- Created by: Roger Simpson
- Written by: Roger Simpson; Chris Hampson;
- Directed by: Chris Bailey
- Starring: Martin Henderson; Dean O'Gorman; Rachel Crowther;
- Composer: Matthew Brown
- Country of origin: New Zealand
- Original language: English
- No. of seasons: 1
- No. of episodes: 8

Production
- Producers: Sean Ryerson; Chris Bailey;
- Cinematography: Michael O'Connor
- Editor: Christine Munro
- Running time: 24 minutes
- Production company: South Pacific Pictures / Atlantis Films

Original release
- Release: 10 February – 31 March 1991

= Raider of the South Seas =

1991 New Zealand/Canadian mystery drama television series

Raider of the South Seas is a 1991 New Zealand/Canadian mystery drama television series for children. It was nominated for Best drama series/serial at the 1993 New Zealand Film and Television Awards.

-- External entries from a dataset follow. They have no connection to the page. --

-- ==== Sys2Proof/Machine/Ledger.lean ====
section
/-! DEFINITION. The ledger's copy (R358) and the allotment commands of the headgate (R364, R378). -/

namespace Sys2Proof.Machine

open Sys2Proof

/-! ### Copying records (R358) -/

/-- Copies slots from `slot` on, at most `n`, and stops at the slot that the next record takes or at one that can not be read:
the status, and how many were copied. -/
def Dev.copySlots : Nat → Nat → Nat → Nat → Dev → Dev × Nat × Nat
  | 0, _, _, k, d => (d, stOk, k)
  | n + 1, slot, dst, k, d =>
    if slot = d.ldg.next % 65536 then (d, stOk, k)
    else match d.readBytes srcWork (d.reservedBase + 256 * slot) 256 with
      | (d, none) => (d, stUncorrectable, k)
      | (d, some _) =>
        let d := { d with mem := d.mem.store dst (lookupD slot (List.replicate 256 0) d.ldg.records) }
        Dev.copySlots n ((slot + 1) % 65536) (dst + 256) (k + 1) d

/-- Runs the copy that has started; it waits while memory is stalled or the host holds lines of it, and ends where its destination
has been removed since (R146). -/
def Dev.ledgerCopy (d : Dev) : Dev :=
  match d.ldg.running with
  | none => d
  | some (dst, first, count) =>
    if d.removedIn [(dst, 256 * count)] then { d with ldg := { d.ldg with running := none, copied := 0, result := stNoResource } }
    else match d.access [(dst, 256 * count), (d.reservedBase, 256 * 65536)] with
    | (d, false) => d
    | (d, true) =>
      let (d, st, k) := Dev.copySlots count (first % 65536) dst 0 d
      { d with ldg := { d.ldg with running := none, copied := k, result := st } }

/-- A write of LDG_COPY_CTRL with COUNT and START. -/
def Dev.ledgerStart (d : Dev) (v : W32) : Dev :=
  let count := bitsOf v.toNat 0 17
  let d := { d with ldg := { d.ldg with count := count } }
  if !bitOf v.toNat 17 || d.ldg.running.isSome then d
  else if count = 0 || 65536 < count || !aligned d.ldg.dst 256 || d.slowStatus d.ldg.dst (256 * count) ≠ stOk then
    { d with ldg := { d.ldg with copied := 0, result := stBadArg } }
  else ({ d with ldg := { d.ldg with running := some (d.ldg.dst, d.ldg.first, count) } }).ledgerCopy

/-- LDG_COPY_START (R358). -/
def execLdgCopyStart (v : W32) (s : State) : Host.Outcome State Fault Refusal := done s (s.dev.ledgerStart v)

/-! ### The allotment (R362, R364, R378) -/

/-- ALLOT_SET: in force from the next control period. -/
def cmdAllotSet : Command := fun d p =>
  let w := fieldAt p 0 2
  let t := fieldAt p 4 4
  if !zeroAt p 2 2 || w < 600 || 1800 < w || t < 10 || 60000 < t then ends d stBadArg
  else ends { d with hg := { d.hg with pending := some (w, t) } } stOk

/-- ALLOT_GET. -/
def cmdAllotGet : Command := fun d _ =>
  let h := d.hg
  let resp := layout 16 [(0, 2, h.watts), (4, 4, h.intervalMs), (8, 2, h.meanInterval d.now / 1000),
    (12, 4, h.remainNj d.now / 1000000)]
  (d, some { status := stOk, resp := resp })

/-- ALLOT_SET (R364, R378). -/
def execAllotSet (p : List Byte) (s : State) : Host.Outcome State Fault Refusal := done s (s.dev.submit 0xC100 p cmdAllotSet)
/-- ALLOT_GET (R378). -/
def execAllotGet (p : List Byte) (s : State) : Host.Outcome State Fault Refusal := done s (s.dev.submit 0xC101 p cmdAllotGet)

end Sys2Proof.Machine
end

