/-- NOP, MARKER, STEP_BEGIN and STEP_END, which carry no argument block (R168, R232, R234, R245, R476): NOP completes, a marker
goes to the meter with its time and stays outstanding until it is acknowledged, STEP_BEGIN opens the step that SLC_STEP names,
and STEP_END without a loss to check ends the reading of its step. Completes: nop, marker, stepBegin, stepEnd. -/
def Obligations.InlineRingCommandsRun : Prop :=
  ∀ (s : State) (c : Fin 16) (k : Cmd), onlyReady s.dev c k → k.entry.indirect = false →
    (k.entry.opcode = opNop → ∃ d : Dev, exec (.nop c k.entry.seq) s = .next { s with dev := d }
      ∧ (d.ctx c).cmd? k.entry.seq = none ∧ (d.ctx c).lastSeq = ((s.dev.ctx c).complete [k.entry.seq]).lastSeq
      ∧ d.upd.shards = s.dev.upd.shards ∧ d.fab = s.dev.fab ∧ d.mxa = s.dev.mxa)
    ∧ (k.entry.opcode = opMarker → ∃ d : Dev, exec (.marker c k.entry.seq) s = .next { s with dev := d }
      ∧ d.meter.flying = s.dev.meter.flying ++ [(c, k.entry.seq, fieldAt k.entry.args 0 8,
          bitOf (fieldAt k.entry.args 8 1) 0, s.dev.tbNs, s.dev.now)]
      ∧ d.out = s.dev.out ++ [.marker (fieldAt k.entry.args 0 8) (bitOf (fieldAt k.entry.args 8 1) 0) c.val s.dev.tbNs]
      ∧ (d.ctx c).lastSeq = (s.dev.ctx c).lastSeq ∧ d.mem = s.dev.mem)
    ∧ (k.entry.opcode = opStepBegin → s.dev.rsv.retiring = none → (s.dev.slc c).isSet = true →
      (s.dev.ctx c).spanPos k.index = some 0 → ((s.dev.ctx c).steps.head?).map (·.beginSeq) = some k.entry.seq →
      ((s.dev.ctx c).steps.head?).bind (·.refused) = none → BitVec.ofNat 64 (fieldAt k.entry.args 0 8) = (s.dev.slc c).step →
      ∃ d : Dev, exec (.stepBegin c k.entry.seq) s = .next { s with dev := d }
        ∧ (d.slc c).stepState = .active ∧ (d.slc c).outer = bitOf (fieldAt k.entry.args 8 1) 0
        ∧ (d.slc c).step = (s.dev.slc c).step ∧ (d.slc c).attempt = (s.dev.slc c).attempt
        ∧ (d.ctx c).cmd? k.entry.seq = none ∧ (d.ctx c).lastSeq = ((s.dev.ctx c).complete [k.entry.seq]).lastSeq)
    ∧ (k.entry.opcode = opStepEnd → k.step ≠ none → fieldAt k.entry.args 0 8 = 0 → (s.dev.slc c).overflow = false →
      (∀ e ∈ s.dev.shardsOf c, e.2.imported = true → e.2.state = .staged) →
      ∃ d : Dev, exec (.stepEnd c k.entry.seq) s = .next { s with dev := d }
        ∧ (d.slc c).stepEnded = true ∧ (d.slc c).stepState = (s.dev.slc c).stepState
        ∧ (d.ctx c).cmd? k.entry.seq = none ∧ (d.ctx c).lastSeq = ((s.dev.ctx c).complete [k.entry.seq]).lastSeq)

/-- R174: a command that its issue finds wanting is not consumed. The entry is to be read again at its slot, nothing later is
read, and its RUNNING context moves to HOLDING with cause 1; outside a step, LAST_SEQ and the sluice stay as they were. -/
def Obligations.ARefusedCommandIsNotConsumed : Prop :=
  ∀ (s : State) (c : Fin 16) (k : Cmd) (i : Instr) (e : Dev) (st : Nat) (bs : List Byte),
    onlyReady s.dev c k → (k.entry.opcode, i) ∈ ringRows c k.entry.seq → k.step = none →
    (s.dev.ctx c).state = .running → (s.dev.ctx c).spanPos k.index ≠ some 1 →
    (offer s.dev c k).judge c k = (e, .refuse st, bs) →
    ∃ d : Dev, exec i s = .next { s with dev := d }
      ∧ (d.ctx c).state = .holding ∧ (d.ctx c).cause = 1 ∧ (d.ctx c).readIdx = k.index ∧ (d.ctx c).nextSeq = k.entry.seq
      ∧ (d.ctx c).stopRead = true ∧ (∀ q ∈ (d.ctx c).cmds, q.index ≠ k.index)
      ∧ (d.ctx c).lastSeq = (s.dev.ctx c).lastSeq ∧ (d.slc c).stepState = (s.dev.slc c).stepState

/-- CTX_DOORBELL (R164, R161): the four cases of the doorbell's judgement, by differences modulo 2^32; ignored while the context
is CLOSED. Completes: ctxDoorbell. RING_ENTRY_READ (R165 to R167): a RUNNING context with room for another command and an
entry to read, which lies in quiet memory and passes R166, takes it: the command is outstanding with the entry's fields,
CTX_RING_READ and the SEQ that is expected move on. One that does not pass is refused, and the context holds. Completes:
ringEntryRead. -/
def Obligations.DoorbellsAndEntriesAreTakenInTurn : Prop :=
  (
    ∀ (s : State) (c : Fin 16) (v : W32),
      let x := s.dev.ctx c
      (x.state = .closed ∨ v = x.tail → exec (.ctxDoorbell c v) s = .next s)
      ∧ (x.state ≠ .closed → v ≠ x.tail → (v - x.tail).toNat < 2 ^ 31 → (v - x.head).toNat ≤ 2 ^ x.ringLog2 →
        exec (.ctxDoorbell c v) s = .next { s with dev := s.dev.modCtx c fun x => { x with tail := v } })
      ∧ (x.state ≠ .closed → v ≠ x.tail → 2 ^ 31 ≤ (v - x.tail).toNat ∨ 2 ^ x.ringLog2 < (v - x.head).toNat →
        exec (.ctxDoorbell c v) s = .next { s with dev := s.dev.event c 0 0x0005 0 v.toNat }))
  ∧ (
    ∀ (s : State) (c : Fin 16),
      let x := s.dev.ctx c
      let a := x.ringBase + 64 * (x.readIdx.toNat % 2 ^ x.ringLog2)
      let bs := readCells s.dev.mem.cells a 64
      x.state = .running → x.stopRead = false → (s.dev.slc c).stepState ≠ .repeatWait → x.cmds.length < 32 → x.again = [] →
      x.holdPending = false → x.readIdx ≠ x.tail → x.known x.readIdx = false → quiet s.dev a 64 →
      (entryOk x.nextSeq bs = true → ∃ d : Dev, exec (.ringEntryRead c) s = .next { s with dev := d }
        ∧ (d.ctx c).readIdx = x.readIdx + 1 ∧ (d.ctx c).nextSeq = x.nextSeq + 1
        ∧ (∃ k, (d.ctx c).cmds.getLast? = some k ∧ k.entry = entryOf bs ∧ k.index = x.readIdx ∧ k.issued = false)
        ∧ (d.ctx c).cmds.length = x.cmds.length + 1
        ∧ (d.ctx c).lastSeq = x.lastSeq ∧ (d.ctx c).tail = x.tail ∧ d.mem = s.dev.mem ∧ d.fab = s.dev.fab)
      ∧ (entryOk x.nextSeq bs = false → x.steps = [] → ∃ d : Dev, exec (.ringEntryRead c) s = .next { s with dev := d }
        ∧ (d.ctx c).state = .holding ∧ (d.ctx c).cause = 1 ∧ (d.ctx c).readIdx = x.readIdx ∧ (d.ctx c).lastSeq = x.lastSeq))

/-! ### Mailbox commands (chapters 6, 7, 8, 9, 11, 15 and 16) -/

/-- CTX_CREATE of a CLOSED context (R163, R190): the context is OPEN with the ring and queue of its payload, the defaults of R14,
and LAST_SEQ just before FIRST_SEQ; its sluice state is as new. No other context changes. Completes: ctxCreate. -/
def Obligations.CreateOpensAContext : Prop :=
  ∀ (s : State) (p : List Byte), takes s.dev 0xC000 p → fieldAt p 0 1 < 16 → fieldAt p 1 1 < 64 →
    bitsOf (fieldAt p 1 1) 2 2 ≤ 2 → 6 ≤ fieldAt p 2 1 → fieldAt p 2 1 ≤ 16 → 6 ≤ fieldAt p 3 1 → fieldAt p 3 1 ≤ 16 →
    fieldAt p 4 4 ≤ 600000 → zeroAt p 28 4 = true → (s.dev.ctx (ctxOf p)).state = .closed →
    s.dev.placementOk (fieldAt p 8 8, 64 * 2 ^ fieldAt p 2 1) (fieldAt p 16 8, 32 * 2 ^ fieldAt p 3 1) = true →
    ∃ d : Dev, exec (.ctxCreate p) s = .next { s with dev := d } ∧ ended d stOk 0
      ∧ (d.ctx (ctxOf p)).state = .opened ∧ (d.ctx (ctxOf p)).flags = fieldAt p 1 1
      ∧ (d.ctx (ctxOf p)).watchdogMs = (if fieldAt p 4 4 = 0 then 2000 else fieldAt p 4 4)
      ∧ (d.ctx (ctxOf p)).ringBase = fieldAt p 8 8 ∧ (d.ctx (ctxOf p)).ringLog2 = fieldAt p 2 1
      ∧ (d.ctx (ctxOf p)).eqBase = fieldAt p 16 8 ∧ (d.ctx (ctxOf p)).eqLog2 = fieldAt p 3 1
      ∧ (d.ctx (ctxOf p)).head = 0 ∧ (d.ctx (ctxOf p)).tail = 0 ∧ (d.ctx (ctxOf p)).readIdx = 0
      ∧ (d.ctx (ctxOf p)).lastSeq = BitVec.ofNat 32 (fieldAt p 24 4) - 1 ∧ (d.ctx (ctxOf p)).cmds = []
      ∧ d.slc (ctxOf p) = {}
      ∧ (∀ c, c ≠ ctxOf p → d.ctx c = s.dev.ctx c ∧ d.slc c = s.dev.slc c)
      ∧ d.upd = s.dev.upd ∧ d.fab = s.dev.fab ∧ d.mxa = s.dev.mxa

/-- CTX_START, CTX_HOLD, CTX_RESUME and CTX_DRAIN in the states that R161 lets them run in: the change of state, the cause, and
what a pending hold becomes. Other contexts, shards, the fabric and the arrays stay as they were. Completes: ctxStart,
ctxHold, ctxResume, ctxDrain. CTX_RESET, CTX_REARM and CTX_CLOSE (R161, R182, R183, R189): a reset makes the context FAULTED,
and ends at once when no unit of it is left, else stays in the mailbox until CONTEXT_WORK_REMOVED; a rearm sets the ring
indices and LAST_SEQ; a close leaves the record of a context that was never created, and no shard of it. Completes: ctxReset,
ctxRearm, ctxClose. -/
def Obligations.ContextCommandsMoveAContext : Prop :=
  (
    ∀ (s : State) (p : List Byte), fieldAt p 0 1 < 16 →
      let c := ctxOf p
      let x := s.dev.ctx c
      let kept (d : Dev) : Prop := (∀ q, q ≠ c → d.ctx q = s.dev.ctx q) ∧ d.slcs = s.dev.slcs ∧ d.fab = s.dev.fab ∧ d.mxa = s.dev.mxa
      (takes s.dev 0xC001 p → zeroAt p 1 3 = true → x.state = .opened →
        ∃ d : Dev, exec (.ctxStart p) s = .next { s with dev := d } ∧ ended d stOk 0 ∧ kept d
          ∧ (d.ctx c).state = .running ∧ (d.ctx c).cause = 0 ∧ (d.ctx c).readIdx = x.readIdx ∧ d.upd = s.dev.upd)
      ∧ (takes s.dev 0xC002 p → zeroAt p 2 2 = true → x.state = .running →
        (fieldAt p 1 1 = 1 → ∃ d : Dev, exec (.ctxHold p) s = .next { s with dev := d } ∧ ended d stOk 0 ∧ kept d
          ∧ (d.ctx c).state = .holding ∧ (d.ctx c).cause = 0 ∧ (d.ctx c).cmds = x.cmds ∧ d.upd = s.dev.upd)
        ∧ (fieldAt p 1 1 = 0 → s.dev.stepOpen c = true →
          ∃ d : Dev, exec (.ctxHold p) s = .next { s with dev := d } ∧ ended d stOk 0 ∧ kept d
            ∧ d.ctx c = { x with holdPending := true } ∧ d.upd = s.dev.upd)
        ∧ (fieldAt p 1 1 = 0 → s.dev.stepOpen c = false → (∀ k ∈ x.cmds, k.issued = false) →
          ∃ d : Dev, exec (.ctxHold p) s = .next { s with dev := d } ∧ ended d stOk 0 ∧ kept d
            ∧ (d.ctx c).state = .holding ∧ (d.ctx c).cause = 2 ∧ (d.ctx c).holdPending = false))
      ∧ (takes s.dev 0xC003 p → zeroAt p 1 3 = true →
        (x.state = .holding → ∃ d : Dev, exec (.ctxResume p) s = .next { s with dev := d } ∧ ended d stOk 0 ∧ kept d
          ∧ (d.ctx c).state = .running ∧ (d.ctx c).stopRead = false ∧ (d.ctx c).lastSeq = x.lastSeq
          ∧ (∀ k ∈ x.cmds, k.ended = none → k ∈ (d.ctx c).cmds) ∧ ∀ k ∈ x.cmds, k.ended ≠ none → k.index ∈ (d.ctx c).again)
        ∧ (x.state = .running → x.holdPending = true → ∃ d : Dev, exec (.ctxResume p) s = .next { s with dev := d }
          ∧ ended d stOk 0 ∧ kept d ∧ d.ctx c = { x with holdPending := false }))
      ∧ (takes s.dev 0xC004 p → zeroAt p 1 3 = true → x.state = .running ∨ x.state = .holding →
        ∃ d : Dev, exec (.ctxDrain p) s = .next { s with dev := d } ∧ ended d stOk 0 ∧ kept d
          ∧ (d.ctx c).state = .draining ∧ (d.ctx c).cmds = x.cmds ∧ (d.ctx c).holdPending = false ∧ d.upd = s.dev.upd))
  ∧ (
    ∀ (s : State) (p : List Byte), fieldAt p 0 1 < 16 → zeroAt p 1 3 = true →
      let c := ctxOf p
      let x := s.dev.ctx c
      let i := BitVec.ofNat 32 (fieldAt p 4 4)
      let first := BitVec.ofNat 32 (fieldAt p 8 4)
      (takes s.dev 0xC005 p → x.state ≠ .closed → x.state ≠ .faulted →
        ∃ d : Dev, exec (.ctxReset p) s = .next { s with dev := d } ∧ (d.ctx c).state = .faulted ∧ (d.ctx c).holdPending = false
          ∧ (s.dev.unitsOf c = [] → s.dev.underReplay c = false → ended d stOk 0 ∧ ∀ k ∈ (d.ctx c).cmds, k.ended ≠ none)
          ∧ (d.unitsOf c ≠ [] → d.mbx.doorbell = true ∧ d.mbx.resetting = some c)
          ∧ ∀ q, q ≠ c → (d.ctx q).state = (s.dev.ctx q).state ∧ d.slc q = s.dev.slc q)
      ∧ (takes s.dev 0xC006 p → x.state = .faulted → (i - x.head).toNat ≤ (x.tail - x.head).toNat →
        ∃ d : Dev, exec (.ctxRearm p) s = .next { s with dev := d } ∧ ended d stOk 0
          ∧ (d.ctx c).state = .opened ∧ (d.ctx c).head = i ∧ (d.ctx c).readIdx = i ∧ (d.ctx c).nextSeq = first
          ∧ (d.ctx c).lastSeq = first - 1 ∧ (d.ctx c).cmds = [] ∧ (d.ctx c).tail = x.tail
          ∧ (d.ctx c).ringBase = x.ringBase ∧ (d.ctx c).eqBase = x.eqBase
          ∧ (∀ q, q ≠ c → (d.ctx q).state = (s.dev.ctx q).state ∧ (d.ctx q).cmds = (s.dev.ctx q).cmds ∧ d.slc q = s.dev.slc q)
          ∧ (d.slc c).step = (s.dev.slc c).step ∧ (d.slc c).attempt = (s.dev.slc c).attempt ∧ (d.slc c).epoch = (s.dev.slc c).epoch
          ∧ (d.slc c).stepState = (s.dev.slc c).stepState ∧ (d.slc c).records = (s.dev.slc c).records
          ∧ ∀ m ∈ d.meter.flying, m.1 ≠ c)
      ∧ (takes s.dev 0xC007 p → x.state = .opened ∨ x.state = .faulted →
        ∃ d : Dev, exec (.ctxClose p) s = .next { s with dev := d } ∧ ended d stOk 0
          ∧ d.ctx c = {} ∧ (∀ e ∈ d.upd.shards, e.2.ctx ≠ c) ∧ (∀ j ∈ d.red.jobs, j.ctx ≠ c)
          ∧ (d.slc c).records = (s.dev.slc c).records
          ∧ ∀ q, q ≠ c → (d.ctx q).state = (s.dev.ctx q).state ∧ (d.ctx q).cmds = (s.dev.ctx q).cmds ∧ d.slc q = s.dev.slc q))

Set in a small Northland town during World War Two. Three teens, Bobby, Jack and Kate, come across a mysterious ship. They have to deal with mines and smugglers.

==Cast==
- Dean O'Gorman as Bobby Morrison
- Martin Henderson as Jack Taylor
- Rachel Crowther as Kate Morrison
- Andy Anderson as Bill Taylor
- George Buza as The Raider
- Roy Billing as Ted Grundy
- Pete Smith as George
- Vicky Haughton as Jean Taylor
- Linden Wilkinson as Elspeth Morrison
- Jane Irwin as Lola Dean

==Broadcast history==
Raider of the South Seas debuted in New Zealand on 10 February 1991 as an eight part series. On 7 December it played in Canada as two 2 hour long episodes.